自営業者や法人の役員等の脳・心臓疾患及び精神障害・自殺等(以下「過労死等」という。)の実態が不明である。本研究では過労死等データベース(以下「過労死DB」という。)を活用し、自営業者や法人の役員等が含まれる労災保険の特別加入者の過労死等の分析を行った。

過労死DBから平成22(2010)年4月~平成29(2017)年3月の7年間の特別加入者を抽出し、年齢、性別、決定時疾患名、業種、職種、特別加入種類、特別加入者100万人当たりの発生件数及び事案の特徴を分析し、防止策を検討した。

特別加入事案の過労死等は、脳・心臓疾患2,027件のうち64件(3.2%)、精神障害3,011件のうち20件(0.7%)で、事案総数の1.7%(84/5,038)を占めた。特別加入種類別では中小事業主等(第一種)51件(60.7%)、一人親方等(第二種)27件(32.1%)、特定作業従事者(第二種)6件(7.1%)であった。特別加入者100万人当たりの発生率は労災認定事案に比して高くなかった。事案の約8割は労働者が9人以下の小規模事業場で、出退勤の管理がない、就業規則がない、健康診断受診率が低い等の特徴があった。業種は建設業が約半数で、卸売業・小売業、その他のサービス業、宿泊・飲食サービス業、農業・林業・漁業の順に多かった。脳・心臓疾患は全例が男性で高齢者が多かった。認定事由は「長期間の過重労働」が多く、特に発症前1か月前の時間外労働が多い事案が目立った。精神障害・自殺では、事故や災害の体験、仕事の失敗と過重な責任、失職等が複合的に関係していた。少数だが、農業労働従事者の繁忙期連日作業による過重労働や農業機械による災害等、漁業・船舶所有者の事業では拘束時間の長い業務、深夜・早朝の作業等があった。自営業者、役員の過重労働の背景には、①小売、宿泊・飲食店等や農業・漁業のように、連日業務、顧客相手、繁忙期有、人手不足等の業務特性により労働時間の裁量性が制限される働き方と、②建設業に代表される個人請負就労者としての一人親方、専門性を活かした個人事業主や小企業の役員がサプライチェーンに組み込まれ、雇用類似の働き方によって労働時間の裁量性が制限され過重労働となる働き方があった。

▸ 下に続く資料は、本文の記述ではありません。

-- ==== Sys2Proof/Laws/Total.lean ====
section
/-!
SUPPORT. Laws/Total.lean: every command answers a next state, in every state. No meaning ends in a fault or a refusal.
-/
namespace Sys2Proof.Machine
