/-- The tick after an edge that passes the filter of input `i`. -/
theorem trigEvent_now (i : Nat) (s : State) (h : (s.inp i).active ≠ (s.inp i).level) : (s.trigEvent i).now = max s.now (s.inp i).due := by
  have e : (s.trigEvent i).time = (s.runTo (s.inp i).due).time := by
    unfold State.trigEvent; dsimp only
    rw [if_neg h]
    split <;> simp
  rw [State.now_congr e]
  simp only [State.now, State.runTo, State.advance, Timebase.advance]; omega

/-- The tick after a change of a line that the filter sees from tick `y` on. -/
theorem lineEdge_now (i y : Nat) (ext : Bool) (s : State) : (s.lineEdge i y ext).now =
    if (s.inp i).active ≠ (s.inp i).level ∧ (s.inp i).due < y then max s.now (s.inp i).due else s.now := by
  unfold State.lineEdge; dsimp only
  by_cases h : (s.inp i).active ≠ (s.inp i).level ∧ (s.inp i).due < y
  · rw [if_pos h, if_pos h, ← trigEvent_now i s h.1]
    split <;> exact State.now_congr (by simp)
  · rw [if_neg h, if_neg h]
    split <;> exact State.now_congr (by simp)

/-- The tick after the device sees its own MARK: the draw decides whether the input's earlier edge has passed the filter. -/
theorem ownEdge_now (i t : Nat) (s : State) : (s.ownEdge i t).now =
    if (s.inp i).active ≠ (s.inp i).level ∧ (s.inp i).due < t + (Config.freeWord s.free).toNat % 5 then max s.now (s.inp i).due else s.now :=
  lineEdge_now i _ _ _

/-- Every synchronizer delay that the model draws is 0 or 1. -/
def ShortDraws : Prop := ∀ k, (Config.freeWord k).toNat % 5 < 2

theorem ownEdge_now_short (h : ShortDraws) (i : Nat) (s : State) : (s.ownEdge i s.now).now = s.now := by
  rw [ownEdge_now]
  have := h s.free
  split <;> omega

theorem ownEdge_pulse (i t : Nat) (s : State) : (s.ownEdge i t).synth = s.synth := by simp

/-- A MARK cue on a chassis trigger line raises its pin; its tick is the stamp tick where the draws are short (R247). -/
theorem markCue_executes (hd : ShortDraws) : (∀ q x tgt width, Completes (.cueExecute q)
    (fun s => firstCue (s.sq q.val).liveCues = some x ∧ x.act = .mark tgt width ∧ 8 ≤ tgt ∧ tgt < 16 ∧ s.now ≤ s.dev x.stamp)
    fun s t => t.now = s.dev x.stamp ∧ atN t.synth.pulse tgt none = some (max ((atN s.synth.pulse tgt none).getD 0) (t.now + width))) := by
  rintro q x tgt width s ⟨h, ha, h8, h16, hn⟩
  refine ⟨_, exec_cueExecute q s h, ?_⟩
  have hn' := runToCount_now _ _ hn
  unfold State.runCue
  simp only [ha, h8, show ¬ tgt = 16 by omega, show ¬ tgt < 8 by omega, false_and, if_false, if_true]
  rw [ownEdge_pulse]
  have key (u : State) (hu : u.now = s.dev x.stamp) : (u.ownEdge (tgt - 8) (s.dev x.stamp)).now = s.dev x.stamp := by
    rw [← hu]; exact ownEdge_now_short hd _ u
  rw [key]
  · refine ⟨rfl, ?_⟩
    rw [atN_updN, if_pos ⟨rfl, h16⟩]
    rfl
  · exact hn'
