-- ==== Sys2Proof/Machine/Step.lean ====
section
/-! DEFINITION. The step: one turn of one agent (spec/10_state.md R43). -/

namespace Sys2Proof.Machine

/-- One micro-step of the agent whose turn it is. Parameters that are "not a configuration of this hardware" have no
step (U14; log 17). -/
def step (s : State) : Host.Outcome State Fault Refusal :=
  if s.config.Legal then runTurn s.takeTurn.1 s.takeTurn.2 else .refused .illegalConfiguration

/-- `s` with the table's word `w` where the next step fetches its operation (log 15). -/
def State.withFetchWord (s : State) (nbits w : Nat) : State := s.fetchNext nbits w

end Sys2Proof.Machine
end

自営業者、役員等の過労死等の防止のためには、業種や事業場規模の特性に合わせた安全健康支援が必要であり、①サプライチェーンにおける包括的安全衛生管理の促進、②行政、商工会議所や業種別の事業場組合、地域保健サービス、産業保健サービス提供機関等による多層支援、③事業場の経営支援と人員不足対策、④健康増進と健康管理や職業上の健康障害リスクへの対応を含めた教育・研修機会の提供等を行う必要がある。自営業者、法人の役員等は労働基準法の労働者には該当しないが、今後増加が見込まれる雇用類似の働き方をしている就業者の保護の視点から、過労死等防止の取組が期待される。